Asia Pacific Chairmen and CEOs need to get serious about cyber risk management, says Chartis

For Immediate Release

Hong Kong, 14 May 2012 - Chartis, one of the world’s leading insurers, today called on Chairmen and CEOs to get serious about cyber threats, saying current corporate risk management practices in Hong Kong were inadequate against cyber threats. This was despite the fact there has been a 2000 percent increase in cyber attacks over the last three years with more than 49 percent originating from the Asia Pacific region alone.1

Chartis Vice President, Asia Pacific, Mr Ian Pollard said: “Hong Kong businesses are significantly unprepared for cyber risks, and Chairmen and CEOs need to get serious about managing their cyber risks.”

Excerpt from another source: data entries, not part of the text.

theorem witness_StepKeepsLegalState : legalState (edge 0 .tiesEven 0 0) = true ∧ ∃ t, step (edge 0 .tiesEven 0 0) = .next t :=
  ⟨by decide, _, rfl⟩
theorem witness_DoutWrittenByMovoutOnly : completing (edge 0x08020000 .tiesEven 0 0) = some (.movout .d1) := by decide
theorem witness_DoutWrittenByMovoutOnly_other :
    (edge 0x0C220000 .tiesEven 0 0).pins.rst = false ∧ completing (edge 0x0C220000 .tiesEven 0 0) = some (.mov .d2 .d1) := by decide
theorem witness_CfgIsFixed_words : (0x24140002 : CmdWord).toNat / 2 ^ 26 = 0x09 ∧ (0x24140002 : CmdWord).toNat % 2 ^ 12 = 2 := by decide
theorem witness_IllcmdHoldsLastIllegalWord_legal :
    (edge 0x0C220000 .tiesEven 0 0).pins.rst = false ∧ ¬ ∃ c, decode (edge 0x0C220000 .tiesEven 0 0).cmd = .illegal c :=
  ⟨by decide, fun ⟨c, h⟩ => by
    have e : decode (edge 0x0C220000 .tiesEven 0 0).cmd = .command (.mov .d2 .d1) := by decide
    rw [e] at h
    cases h⟩
theorem witness_IllcmdHoldsLastIllegalWord_words :
    (0x24140003 : CmdWord).toNat / 2 ^ 26 = 0x09 ∧ (0x24140003 : CmdWord).toNat % 2 ^ 12 = 3 := by decide
theorem witness_ControlFieldsHaveKnownWriters :
    completing (edge 0x90328000 .tiesEven 0 0) = some (.add .d32 .bid .d3 .d1 .d2) ∧
      ∃ t, step (edge 0x90328000 .tiesEven 0 0) = .next t := ⟨by decide, _, rfl⟩
theorem witness_OnlyDestinationIsWritten :
    destination (.mov .d2 .d1) = some .d2 ∧ destination (.movout .d1) ≠ some .d1 ∧ (Instr.mov .d2 .d1).wellFormed = true ∧
      ∃ t, exec (.mov .d2 .d1) (edge 0 .tiesEven 0 0) = .next t := ⟨rfl, by decide, rfl, _, rfl⟩
theorem witness_DinReadByMovinOnly : ∀ rd : Reg, Instr.mov .d2 .d1 ≠ .movin rd := by intro rd h; cases h
theorem witness_OnlyRoundingCommandsReadRnd :
    rounds (.csrr .d1 .status) = false ∧ (∀ rd : Reg, Instr.csrr .d1 .status ≠ .csrr rd .rnd) ∧
      (∀ rd rs1 : Reg, Instr.csrr .d1 .status ≠ .csrrw rd rs1 .rnd) :=
  ⟨rfl, (by intro rd h; cases h), by intro rd rs1 h; cases h⟩
theorem witness_UpperSourceBitsIgnored :
    (0xAB00000000000000000B2800001 : Word).toNat % 2 ^ Fmt.d32.k =
      (readReg (edge 0 .tiesEven 0xB2800001 0) .d1).toNat % 2 ^ Fmt.d32.k := by decide
theorem witness_CheckedStep_none : completing idleCore = none := by decide
theorem witness_CheckedStep_written :
    let s := edge 0x91328000 .tiesEven 0 0
    completing s = some (.add .d64 .bid .d3 .d1 .d2) ∧ ∀ r ∈ sources (.add .d64 .bid .d3 .d1 .d2), s.written.get r = true := by decide
theorem witness_CheckedStep_unwritten :
    let s := edge 0x0C260000 .tiesEven 0 0
    completing s = some (.mov .d2 .d3) ∧ ∃ r ∈ sources (.mov .d2 .d3), s.written.get r = false := by decide
theorem witness_CsrrwStatusIsWarl_zero : readReg (edge 0 .tiesEven 0 0) .d2 = 0 := by decide

theorem witness_StripKeepsValueAndStops : strip 1000 89 .d32 = (100, 90, 1) ∧ strip 1000 90 .d32 = (1000, 90, 0) ∧
    strip 0 5 .d32 = (0, 5, 0) := by decide

/-- The engine's statements: den > 0, and both sides of each case. -/
theorem witness_RoundIntMeetsRationalRule : (0 : Nat) < 10 := by decide
theorem witness_RoundDropMeetsRoundInt : 1 ≤ 1 ∧ 1 ≤ 7 ∧ 99999995 < 10 ^ (7 + 1) := by decide
theorem witness_RoundToFormat : 0 < (Mag.mk 123456749 100 0).den := by decide
theorem witness_Overflow_above : roundToFormat false ⟨99999995, 1, 90⟩ 90 .d32 .towardZero = .inf false := by decide
theorem witness_Overflow_largest : roundToFormat false ⟨9999999, 1, 90⟩ 90 .d32 .upward = .fin false 9999999 90 := by decide
theorem witness_DecimalEncodingRoundTrip : representable .d64 (.fin true (10 ^ 16 - 1) 369) = true ∧
    representable .d32 (.nan true true 999999) = true := by decide
theorem witness_Noncanonical_inf : 0x78000001 < 2 ^ Fmt.d32.k ∧ canonical .d32 .bid 0x78000001 = false := by decide
theorem witness_Noncanonical_nan : 0x7C0F4240 < 2 ^ Fmt.d32.k ∧ canonical .d32 .bid 0x7C0F4240 = false := by decide
theorem witness_Noncanonical_bid : 0x6CB89680 < 2 ^ Fmt.d32.k ∧ canonical .d32 .bid 0x6CB89680 = false := by decide
theorem witness_Noncanonical_dpd : 0x225003FF < 2 ^ Fmt.d32.k ∧ canonical .d32 .dpd 0x225003FF = false := by decide
theorem witness_Canonical_max : canonical .d32 .bid 0x77F8967F = true ∧ canonical .d32 .dpd 0x77F3FCFF = true := by decide
theorem witness_DecimalResultsAreCanonical : ∃ t, exec (.div .d32 .bid .d3 .d1 .d2) (edge 0 .tiesEven 0 0) = .next t := ⟨_, rfl⟩
theorem witness_TranscodersAreInverse :
    canonical .d32 .bid (lowBits .d32 (readReg (edge 0 .tiesEven 0x77F8967F 0) .d1)) = true ∧
      canonical .d32 .dpd (lowBits .d32 (readReg (edge 0 .tiesEven 0x77F3FCFF 0) .d1)) = true := by decide

/-- Operands in decimal32 BID: an infinity, a signaling NaN, 0 and 2. -/
theorem witness_operand_inf : decimalOperand .d32 .bid 0x78000000 = .inf false ∧
    decimalOperand .d32 .bid 0xF8000000 = .inf (!false) := by decide
theorem witness_NanOperandsPropagateFirst :
    decimalOperand .d32 .bid (readReg (edge 0 .tiesEven 0x7E000007 0) .d1) = .nan false true 7 ∧
      isNan (decimalOperand .d32 .bid (readReg (edge 0 .tiesEven 0x78000000 0xFE000007) .d1)) = false ∧
      decimalOperand .d32 .bid (readReg (edge 0 .tiesEven 0x78000000 0xFE000007) .d2) = .nan true true 7 := by decide
theorem witness_operand_zero : decimalOperand .d32 .bid 0xB2800000 = .fin true 0 0 ∧
    decimalOperand .d32 .bid 0x32800000 = .fin false 0 0 := by decide
theorem witness_AddSelfEqualsTimesTwo : decimalOperand .d32 .bid (readReg (edge 0 .tiesEven 1 0x32800002) .d2) = .fin false 2 0 := by
  decide
theorem witness_InvalidOperations :
    (∃ t, exec (.add .d32 .bid .d3 .d1 .d2) (edge 0 .tiesEven 0x78000000 0xF8000000) = .next t) ∧
      (∃ t, exec (.sub .d32 .bid .d3 .d1 .d2) (edge 0 .tiesEven 0x78000000 0x78000000) = .next t) ∧
      (∃ t, exec (.mul .d32 .bid .d3 .d1 .d2) (edge 0 .tiesEven 0x78000000 0x32800000) = .next t) ∧
      (∃ t, exec (.div .d32 .bid .d3 .d1 .d2) (edge 0 .tiesEven 0x32800000 0xB2800000) = .next t) :=
  ⟨⟨_, rfl⟩, ⟨_, rfl⟩, ⟨_, rfl⟩, ⟨_, rfl⟩⟩

/-- CmpComparesByValue: the extended reals of the three relations, at a cohort, at the infinities and at the finite bounds. -/
theorem witness_Cmp_equal : extVal (.fin false 0 3) = extVal (.fin true 0 (-5)) := by simp [extVal, finVal]
theorem witness_Cmp_less : extVal (.inf true) < extVal (.fin true 9999999 90) := by
  simp only [extVal]
  exact WithBot.bot_lt_coe _
theorem witness_Cmp_greater : extVal (.fin false 9999999 90) < extVal (.inf false) := by
  simp only [extVal]
  exact WithBot.coe_lt_coe.mpr (WithTop.coe_lt_top _)
theorem witness_Cmp_nan : isNan (decimalOperand .d32 .bid 0x7C000000) = true ∧ isNan (decimalOperand .d32 .bid 0x78000000) = false := by
  decide
theorem witness_LongDivisionIsExact : 0 < 9999999 ∧ 0 < 1 ∧ 9999999 < 10 ^ 7 := by decide

end Sys2Proof.Tests
end

section
/-! Proofs of the statements about the state (10_state.md). First what later proofs share: the CSR fields after a write, the
commands that complete, what a command can do to the state and what an edge can do to it. Then the statements. -/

The alarming growth in cyber breaches dominates world headlines. Seventy five percent of organisations have experienced some form of cyber incident, yet awareness of cyber risk remains low. 2

“A corporate risk management framework needs to address cyber exposures, yet many risk managers in Hong Kong rarely evaluate cyber risk. Companies need to proactively manage cyber risks across the organization, and this priority should be driven from the boardroom,” Mr Pollard said.

The cost of cyber attacks is enormous and growing. Cyber attacks, often in the form of data breaches and network intrusions, can impact operations, frequently result in lost productivity, legal expenses, third party liabilities, exposed intellectual property, and damage to a firm’s reputation. Chartis estimates the average security and privacy claim at US$5.2 million.3

“It’s not a coincidence that the World Economic Forum ranked cyber risk as the single largest threat to global infrastructure for 2012, above financial collapse, natural disaster or traditional terrorism. Cyber threats are real, growing and very costly,” Mr Pollard said.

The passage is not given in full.